-- ==== Sys2Proof/Machine/Trip.lean ====
section
/-! DEFINITION. Top-level transitions, the Deadbolt and what leaving or entering a state does to every block
(R65, R66, R304–R307, R313–R316, R147, R70, R71, R244, R463, R544). -/

namespace Sys2Proof.Machine

open Reg

/-! ### Emission outputs -/

/-- Idle FIRE outputs and both reservoir switches open (R65). -/
def State.cutEmission (s : State) : State :=
  { s with pin := { s.pin with ehs := false, els := false }, fir := { s.fir with pulses := [] } }

/-- Command the two reservoir switches (R315, R317); both stay open while EXTEST is in force (R530). -/
def State.switches (s : State) (ehs els : Bool) : State :=
  { s with pin := { s.pin with ehs := ehs && !s.pin.extest, els := els && !s.pin.extest } }

/-- Drive or release HG_FAULT_N as the latched causes and HG_DRIVE say (R313). -/
def State.hgUpdate (s : State) : State :=
  let others := s.f ESF_CAUSE ESF_CAUSE_CAUSE * 2 % 65536 - (if bit (s.f ESF_CAUSE ESF_CAUSE_CAUSE) 6 then 128 else 0)
  { s with pin := { s.pin with hgFaultDrive := s.fb ESF_CTRL ESF_CTRL_HG_DRIVE && decide (others ≠ 0) } }

/-- Whether a cause code is latched. -/
def State.latched (s : State) (code : Nat) : Bool := bit (s.rd ESF_CAUSE).toNat code

/-- The condition of R303 that bears the name of a cause (R307); `none` for a cause without one. -/
def causeCond (code : Nat) : Option Nat :=
  if code = 1 then some 1 else if code = 2 then some 2 else if code = 3 then some 3 else if code = 4 then some 4
  else if code = 5 then some 5 else if code = 6 then some 6 else if code = 7 then some 7 else if code = 8 then some 8
  else if code = 13 then some 11 else none

/-- The conditions whose unbroken hold auto-clear counts (R307). -/
def timedConds : List Nat := [1, 2, 3, 4, 7]

/-- Record when each condition of R307 began to hold, by comparing a step's states. -/
def State.noteConds (s1 s0 : State) : State :=
  s1.forEach timedConds (fun s n =>
    if s1.cond n && !s0.cond n then
      { s with esf := { s.esf with condSince := Sp.put (fun _ => 0) s.esf.condSince n s1.tm.now } }
    else s)

/-! ### What a transition does to the blocks -/

/-- The frame in progress ends and the sequencer stops (R70, R143, R147). -/
def State.endFrame (s : State) : State :=
  let s := if s.isMS && s.fir.frameOpen then { s with zon := { s.zon with due := some (s.f FIR_FRAME FIR_FRAME_FRAME) } } else s
  let s := { s with fir := { s.fir with frameOpen := false, frameEnd := some s.tm.now } }
  s.setF FIR_COL FIR_COL_PHASE 0

/-- The field of HGE_STATUS that shows a set's state. -/
def setField (set : Nat) : Fld := if set = 0 then HGE_STATUS_SET0 else HGE_STATUS_SET1

/-- The state of a histogram set. -/
def State.setState (s : State) (set : Nat) : Nat := s.f HGE_STATUS (setField set)

/-- The state with a histogram set in a state. -/
def State.putSet (s : State) (set st : Nat) : State := s.setF HGE_STATUS (setField set) st

/-- The window addresses of a set: coarse bins, zoom bins, and summaries with control records (R178). -/
def State.clearSet (s : State) (set : Nat) : State :=
  let s := s.clearMem (0x10000000 + set * 0x500000) (0x10000000 + (set + 1) * 0x500000)
  let s := s.clearMem (0x10A00000 + set * 0x80000) (0x10A00000 + (set + 1) * 0x80000)
  s.clearMem (0x10B00000 + set * 0x80000) (0x10B00000 + (set + 1) * 0x80000)

/-- Close the column in progress with the shots already fired; one that has fired none passes no descriptor (R147, R142).
[DEDUCED, log 25] -/
def State.closeColumn (s : State) : State :=
  match s.fir.column with
  | none => s
  | some c =>
    let c := { c with trunc := c.trunc || decide (c.fired < c.shots) }
    { s with fir := { s.fir with column := none, closing := if c.fired = 0 then s.fir.closing else s.fir.closing ++ [c] } }

/-- The set of the column extracted last is retained once no other column is to be extracted (R169). [DEDUCED, log 26] -/
def State.settleRetain (s : State) : State :=
  match s.hge.stash with
  | none => s
  | some (set, col, frame, cells) =>
    if !s.fir.closing.isEmpty || !s.hge.descs.isEmpty || s.ext.busy.isSome then s
    else
      let s := s.forEach cells (fun s c => s.setByte c.1 c.2)
      let s := { s with hge := { s.hge with stash := none } }
      let s := (s.setF HGE_RET HGE_RET_SET set).setF HGE_RET HGE_RET_COLUMN col
      (s.setF HGE_RET HGE_RET_VALID 1).wr HGE_RET_FRAME (BitVec.ofNat 32 frame)

/-- Abandon the column in progress and clear its set (R71). -/
def State.abandonColumn (s : State) : State :=
  match s.fir.column with
  | none => s
  | some c =>
    let s := (s.clearSet c.set).putSet c.set 0
    { s with fir := { s.fir with column := none, shots := s.fir.shots.filter (fun h => h.serial != c.serial) },
             hge := { s.hge with descs := s.hge.descs.filter (fun d => d.1 != c.set),
                                 tracks := s.hge.tracks.filter (fun d => d.1 / 512 != c.set) } }

/-- CAL_STATE with no procedure accepted: RUN, PHASE, PROC and STEPS read 0. -/
def State.calIdle (s : State) : State :=
  (((s.setF CAL_STATE CAL_STATE_RUN 0).setF CAL_STATE CAL_STATE_PHASE 0).setF CAL_STATE CAL_STATE_PROC 0).setF
    CAL_STATE CAL_STATE_STEPS 0

/-- Abandon the running calibration procedure (R463). -/
def State.calAbandon (s : State) (status : Nat) : State :=
  match s.cal.run with
  | none => s
  | some _ =>
    let s := { s with cal := { s.cal with run := none } }
    let s := (s.addSat CAL_CNT CAL_CNT_ABORTS 1).calIdle
    s.finishJobs 0x0400 status 0 []

/-- Whether a procedure fires the laser (R451). -/
def calEmits (proc : Nat) : Bool := proc == 6 || proc == 7

/-- The calibration procedure when the device leaves SCANNING (R459, R463). -/
def State.calLeave (s : State) (nxt : DevState) : State :=
  match s.cal.run with
  | none => s
  | some r =>
    if calEmits r.proc || nxt == .fault then s.calAbandon stRefused
    else { s with cal := { s.cal with run := some { r with mode := .direct } } }

/-- The calibration procedure when the device enters SCANNING (R459, R463). -/
def State.calEnter (s : State) : State :=
  match s.cal.run with
  | none => s
  | some r => if r.mode = .direct then s.calAbandon stBusy else s

/-- One loop of the servo. -/
def State.loop (s : State) (x : Nat) : Loop := Sp.get (fun _ => {}) s.srv.loops x

/-- The state with one loop of the servo replaced. -/
def State.setLoop (s : State) (x : Nat) (l : Loop) : State :=
  { s with srv := { s.srv with loops := Sp.put (fun _ => {}) s.srv.loops x l } }

/-- Start one loop: in the mode its register holds, its trajectory at entry 0 with the LEN and STEP written (R238, R240, R241,
R244). -/
def State.loopStart (s : State) (x : Nat) : State :=
  let traj := if x < 2 then s.rd (SRV_LP_TRAJ x) else 0
  let s := s.setLoop x { running := true, len := SRV_LP_TRAJ_LEN.get traj, step := Nat.max 1 (SRV_LP_TRAJ_STEP.get traj),
                         tick := s.srv.ticks }
  s.setF (SRV_LP_STAT x) SRV_LP_STAT_STATE (if s.fb (SRV_LP_CTRL x) SRV_LP_CTRL_MODE then 2 else 1)

/-- Stop one loop. -/
def State.loopStop (s : State) (x : Nat) : State :=
  (s.setLoop x { s.loop x with running := false }).setF (SRV_LP_STAT x) SRV_LP_STAT_STATE 0

/-- The SAFE code of a sink: a PWM takes that of the DAC of its number (R242, R243). -/
def State.sinkSafe (s : State) (k : Nat) : Nat := s.f (SRV_DAC (k % 4)) SRV_DAC_SAFE

/-- The sink a loop names, when it names one: 0–3 the DACs, 4–7 the PWMs (R242). -/
def State.loopSink (s : State) (x : Nat) : Option Nat :=
  let o := s.f (SRV_LP_CFG x) SRV_LP_CFG_OUT
  if o = 0 then none else some (o - 1)

/-- The running loop that drives a sink: the lowest-numbered one that names it (R242). -/
def State.sinkLoop (s : State) (k : Nat) : Option Nat :=
  (List.range 6).find? (fun x => (s.loop x).running && s.loopSink x == some k)

/-- The code on the way from a sink's code to its SAFE code, `left` ticks of the ramp before its end (R244). -/
def rampCode (from_ safe : Nat) (left total : Nat) : Nat :=
  if total = 0 then safe else ((safe : Int) + ((from_ : Int) - safe) * left / total).toNat

/-- The code a sink outputs (R242–R244). [DEDUCED, log 34] -/
def State.sinkCode (s : State) (k : Nat) : Nat :=
  let own := Sp.get (fun _ => s.sinkSafe k) s.srv.sinks k
  if s.srv.frozen then own
  else if !s.srv.running then s.sinkSafe k
  else match s.srv.rampLeft with
    | some n => rampCode (Sp.get (fun _ => s.sinkSafe k) s.srv.rampFrom k) (s.sinkSafe k) n (s.f SRV_CTRL SRV_CTRL_STOP_RAMP)
    | none => if k < 4 && (s.sinkLoop k).isNone then s.f (SRV_DAC k) SRV_DAC_DIRECT else own

/-- Start the servo: every loop with RUN = 1 and a type starts (R244). -/
def State.srvStart (s : State) : State :=
  if (s.srv.running && s.srv.rampLeft.isNone) || !s.domOn 12 then s
  else
    let s := { s with srv := { s.srv with running := true, ticks := 0, tickAt := s.tm.now, azPrev := none, rateF := 0,
                                          azValid := none, results := [], idxTimes := [], goodRun := 0, badRun := 0,
                                          rampLeft := none, rampFrom := [], sinks := [], frozen := false } }
    let s := s.setF SRV_STATUS SRV_STATUS_RUNNING 1
    s.forEach (List.range 6) (fun s x =>
      if s.fb (SRV_LP_CTRL x) SRV_LP_CTRL_RUN && s.f (SRV_LP_CFG x) SRV_LP_CFG_TYPE != 0 then s.loopStart x
      else s.loopStop x)

/-- The mirror-speed level falls (R246). -/
def State.winOut (s : State) : State :=
  if s.fb SRV_WIN_STAT SRV_WIN_STAT_IN then
    (s.setF SRV_WIN_STAT SRV_WIN_STAT_IN 0).addSat SRV_WIN_STAT SRV_WIN_STAT_EXITS 1
  else s

/-- Stop the servo: every sink ramps to its SAFE code over STOP_RAMP ticks, and the loops then stop (R244). -/
def State.srvStop (s : State) : State :=
  if !s.srv.running || s.srv.rampLeft.isSome then s
  else
    let from_ := (List.range 8).map (fun k => (k, s.sinkCode k))
    let s := { s with srv := { s.srv with rampLeft := some (s.f SRV_CTRL SRV_CTRL_STOP_RAMP), rampFrom := from_ } }
    let s := s.forEach (List.range 6) (fun s x =>
      if (s.loop x).running then s.setF (SRV_LP_STAT x) SRV_LP_STAT_STATE 3 else s)
    s.winOut

/-- What leaving SCANNING does, whatever the way (R65, R70, R71, R147, R304). [DEDUCED, log 12] -/
def State.leaveScanning (s : State) (nxt : DevState) : State :=
  let s := s.cutEmission
  let s := { s with esf := { s.esf with armed := false, charging := false, reservoir := false } }
  let s := s.setF ESF_WALK_STAT ESF_WALK_STAT_STEP 0
  let s := if nxt = .idle then s.abandonColumn else s.closeColumn
  let s := { s.endFrame with fir := { s.endFrame.fir with held := [], holding := false } }
  s.settleRetain.calLeave nxt

/-- What entering SCANNING does (R102, R143, R168, R218, R317). [DEDUCED, log 12] -/
def State.enterScanning (s : State) : State :=
  let s := s.switches true true
  let s := { s with esf := { s.esf with armed := true, charging := true, reservoir := false, failRun := 0, switchClean := true },
                    fir := { s.fir with frameOpen := false, frameEnd := none, entered := s.tm.now, prevEdge := none,
                                        prevStart := none, column := none, closing := [], shots := [],
                                        nextEntry := 0, starts := [], events := [],
                                        go := none, waited := false, anyFired := false, shortAlloc := true,
                                        allocDue := s.fb FIR_ALC_CTRL FIR_ALC_CTRL_EN,
                                        nextCounts := if s.fb FIR_ALC_CTRL FIR_ALC_CTRL_EN then none else some [],
                                        nextBudget := (0, 0) },
                    cas := { s.cas with sent := none, await := none, due := !s.fb FIR_ALC_CTRL FIR_ALC_CTRL_EN },
                    hge := { s.hge with nextSet := 0, descs := [], tracks := [], met := [], stash := none }, tmb := { s.tmb with latched := false } }
  let s := s.setF ESF_WALK_STAT ESF_WALK_STAT_STEP 4
  let s := s.forEach (List.range 4) (fun s k =>
    s.setF (TDC_FREF_AVG k) TDC_FREF_AVG_AVG (16 * s.f (TDC_FREF_DLY k) TDC_FREF_DLY_NOMINAL))
  let s := ((s.setF HGE_RET HGE_RET_VALID 0).putSet 0 0).putSet 1 0
  let s := ((s.setF FIR_COL FIR_COL_COLUMN 0).setF FIR_COL FIR_COL_PHASE 1).setF FIR_COL FIR_COL_SHOTS_DONE 0
  s.calEnter

/-- Put a pending shot key into use and report its KEY_SET (R149, R150). [DEDUCED, log 19] -/
def State.applyKey (s : State) : State :=
  match s.fir.keyPending with
  | none => s
  | some (key, fused) =>
    let s := { s with fir := { s.fir with keyPending := none } }
    let s := s.wr64 FIR_KEY_LO FIR_KEY_HI key
    let s := (s.setF FIR_KEY_STAT FIR_KEY_STAT_PEND 0).setF FIR_KEY_STAT FIR_KEY_STAT_SRC (b2n (!fused))
    s.finishJobs 0x0307 stOk 0 []

/-- Drop what waits for a frame gap or frame start: its jobs end REFUSED_STATE and no PEND bit stays set (R42). -/
def State.discardPending (s : State) : State :=
  let s := { s with fir := { s.fir with keyPending := none } }
  let s := s.forEach [(FIR_WARP_ACT, FIR_WARP_ACT_PEND), (FIR_KEY_STAT, FIR_KEY_STAT_PEND),
    (FIR_PROFILE, FIR_PROFILE_PEND), (ZON_COMMIT_STAT, ZON_COMMIT_STAT_PEND)] (fun s r => s.setF r.1 r.2 0)
  s.discardGapJobs

/-- GLB_STATE and READY after a transition (R66, R544). -/
def State.setDev (s : State) (nxt : DevState) (cause : Nat) : State :=
  let w := s.rd GLB_STATE
  let s := s.wr GLB_STATE (BitVec.ofNat 32 (((GLB_STATE_TRANS_COUNT.get w + 1) % 256) * 2 ^ 24 + cause * 2 ^ 16
    + GLB_STATE_STATE.get w * 2 ^ 8 + nxt.code))
  { s with pin := { s.pin with ready := true } }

===

TASK REQUIREMENTS — Scan the records above for the word "calLeave". Copy each line that has it.

SOLUTION —
def State.calLeave (s : State) (nxt : DevState) : State :=
  s.settleRetain.calLeave nxt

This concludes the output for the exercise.